レオナルドの顔からは完全に血の気が引いていた。自分が仕掛けたはずの断罪が、一言も声を荒げていない相手によって、静かに、しかし完璧にひっくり返されたのだ。
「わ、私は……」
「レオナルド様」
私は最後に、かつて幼馴染だった青年を真っ直ぐに見つめた。
「幼い頃、貴方と庭園を駆け回った日々は、私にとっても楽しい思い出でした。けれど思い出は、婚約ではありません」
広間はもう、誰もレオナルドの味方をする空気ではなかった。
私はドレスの裾を軽く摘み、礼をした。
「お騒がせして申し訳ございません。皆様、どうぞ舞踏会をお楽しみください」
踵を返す。背中に何百もの視線を感じたが、振り返りはしなかった。彼のせいでその場にいるのが、恥ずかしいから。

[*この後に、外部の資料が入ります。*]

-- ==== Sys2Proof/Proofs/PortService.lean ====
section
/-! The service of the ports: a command word to its response (R57, R265), idling (R256), and the accesses through the
text port (R55, R264). -/

namespace Sys2Proof.Machine

/-- With nothing presented the block is idle and holds its state (R256). -/
theorem step_of_inbox_nil {s : State} (h : s.inbox = []) : step s = .next s := by
  simp only [step, h]

/-- A step takes the host's next action and serves it. -/
theorem step_of_inbox_cons {s : State} {x : HostAction} {rest : List HostAction} (h : s.inbox = x :: rest) :
    step s = serve x { s with inbox := rest } := by
  simp only [step, h]

/-! ### The command port -/

/-- An outcome with the response of the ending presented; a fault or a refusal presents none (R73, R265). -/
def respondOutcome : Host.Outcome State Fault Refusal → Host.Outcome State Fault Refusal
  | .next t => .next { t with replies := .response t.response :: t.replies }
  | .fault x => .fault x
  | .refused x => .refused x

/-- A word that decodes is served by its command's meaning, with the response presented. -/
theorem serveCommand_of_decode {w : Command} {i : Instr} (hw : decode w = .ok i) (s : State) :
    serveCommand w s = respondOutcome (exec i s) := by
  simp only [serveCommand, hw]
  cases exec i s with
  | next t => rfl
  | fault x => rfl
  | refused x => rfl

/-- Settles O53. -/
theorem stepRunsTheDecodedCommand : Obligations.StepRunsTheDecodedCommand := by
  refine ⟨fun s => step_of_inbox_nil, fun s w rest i hinbox hw => ?_⟩
  calc step s = serveCommand w { s with inbox := rest } := step_of_inbox_cons hinbox
    _ = respondOutcome (exec i { s with inbox := rest }) := serveCommand_of_decode hw _

/-! ### The text port -/

/-- The 7 bits of TXT_LEN hold the stored length exactly: at most 64 (R25, R55). -/
theorem toNat_storedLen (v : Nat) : (BitVec.ofNat 7 (min v Config.txtCap)).toNat = min v Config.txtCap := by
  have hcap : min v Config.txtCap ≤ 64 := Nat.min_le_right _ _
  rw [BitVec.toNat_ofNat, Nat.mod_eq_of_lt]
  omega

/-- Settles O55. That the written byte is read back rests on TXT being canonical. -/
theorem textPortReadsAndWrites : Obligations.TextPortReadsAndWrites := by
  intro s rest hs
  obtain ⟨hcanonical, -⟩ := hs
  refine ⟨fun i b h => ?writeTxt, fun v h => ?writeLen, fun i h => ?readTxt, fun h => ?readLen⟩
  case writeTxt =>
    exact ⟨_, step_of_inbox_cons h, rfl, Memory.read_write_same hcanonical i.val b,
      fun j hj => Memory.read_write_other b hj.symm⟩
  case writeLen => exact ⟨_, step_of_inbox_cons h, rfl, toNat_storedLen v⟩
  case readTxt => exact step_of_inbox_cons h
  case readLen => exact step_of_inbox_cons h

end Sys2Proof.Machine
end

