-- ==== Sys2Proof/Machine/Launch.lean ====
section
/-! DEFINITION. The host's operations before and after a run: reset, launch, `load_registers`, the result
(70_reset_and_hazards.md R180 to R184, R190 to R194; 60_exceptions.md R178). -/
namespace Sys2Proof.Machine

/-- The sixteen register indices, in the order of R182's loop. -/
def allRegs : List RegIdx := [0, 1, 2, 3, 4, 5, 6, 7, 8, 9, 10, 11, 12, 13, 14, 15]

/-- A partial map from register to value: the initial registers (R10, R182). -/
abbrev InitMap := Vector (Option Word) 16

/-- The launch parameters of R10. -/
structure LaunchParams where
  /-- IC, given with the image; the core never computes it (D3). -/
  ic : Nat
  /-- The program image behind `read_word` (R41). -/
  image : Memory
  /-- The map given to `load_registers` (R182). -/
  init : InitMap
  /-- The width of a hardware program counter (D2; log entry 10). -/
  pcw : Nat := defaultPcw
deriving DecidableEq, Repr

/-- Reset: every piece of state at its reset value; the launch parameters are no state and stay until the host
sets them (R180, R193). -/
def applyReset (s : State) : State := { State.reset with ic := s.ic, image := s.image }

/-- One turn of R182's loop: `x[i] <- init(Ri)` if `init` names Ri. -/
def loadRegister (init : InitMap) (s : State) (i : RegIdx) : State :=
  match init[i] with
  | some v => writeReg s i v
  | none => s

/-- `load_registers(init)`: only the named registers; never the flags, `pc` or `fault`. R15 can be named
(R182; log entry 4). -/
def loadRegisters (init : InitMap) (s : State) : State := allRegs.foldl (loadRegister init) s

/-- ICBound: IC <= 2^(PCW-1) - 2^27 (R10, R194). -/
def icBound (pcw ic : Nat) : Bool := decide (ic + 2 ^ magWidth ≤ 2 ^ (pcw - 1))

/-- The state a run starts from: reset, then image and IC, then `load_registers` (R181 items 1 to 4). -/
def launchState (p : LaunchParams) : State :=
  loadRegisters p.init { State.reset with ic := p.ic, image := p.image }

/-- The launch: refused when IC exceeds the bound (R194, D2; log entry 10). -/
def launch (p : LaunchParams) : Host.Outcome State Fault Refusal :=
  if icBound p.pcw p.ic then .next (launchState p) else .refused .icBoundViolated

/-- An image of the given words from index `i` on (R40). -/
def Memory.placeWords (m : Memory) (i : Nat) : List InstrWord → Memory
  | [] => m
  | w :: ws => Memory.placeWords (Memory.placeWord m i w) (i + 1) ws

/-- What the host reads after termination (R178, R191; log entry 12). -/
structure Result where
  regs : Vector Word 16
  condition : TerminalCondition
  pc : Int
  carry : Bool
  cmp : CmpFlags
  fault : Bool
deriving DecidableEq, Repr

/-- The result of a run, none while the core is RUNNING (R179, R190, R191). -/
def readResult (s : State) : Option Result :=
  (terminalCondition s).map fun c =>
    { regs := s.regs, condition := c, pc := s.pc, carry := s.carry, cmp := s.cmp, fault := s.fault }

/-- The two-valued report: true is OK; TERMINATED_FAULT is reported as ERROR (R163, R178). -/
def reportsOk (c : TerminalCondition) : Bool :=
  match c with
  | .normalEnd => true
  | .negativeProgramCounter => false
  | .truncatedRead => false

/-- The 2-bit encoding decision D12 offers; no rule depends on it (R178). -/
def runStateCode : RunState → BitVec 2
  | .running => 0
  | .terminatedOk => 1
  | .terminatedError => 2
  | .terminatedFault => 3

end Sys2Proof.Machine
end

大広間を抜け、月光が差し込む回廊に出ると、春の夜風が頬を撫でた。
ほんの少しだけ、胸が痛んだ。幼い日、彼と手を繋いで見上げた星空は、確かに美しかったから。
けれど、あの頃の彼はもういない。いや、もしかしたら最初から、私たちは同じ景色を見ていなかったのかもしれない。
私は深く息を吸い、夜空を見上げた。星は変わらず輝いている。
◇
後日、アシュフォード公爵家は正式にヴェルムンド侯爵家へ抗議の書状を送った。
公の場における誹謗中傷に対し、父は一切の妥協を見せなかった。
結果、ヴェルムンド侯爵家は公爵家への謝罪と多額の慰謝料の支払いを余儀なくされた。
侯爵家の財政は大きく傾き、レオナルドの社交界での立場は地に落ちた。
あの夜、彼の隣にいた女性は没落の気配を察するや手のひらを返し、「私は騙されていたのです」と被害者を装った。
しかし舞踏会の最中、勝ち誇るように私を見つめていたその顔を、貴族たちは覚えていた。
彼女もまた社交界から静かに締め出されたという。
正直なところ、哀れだとは思う。けれど、同情と許容は別のものだ。
あの舞踏会の夜、私の名誉を踏みにじると決めたのは、他でもない彼ら自身なのだから。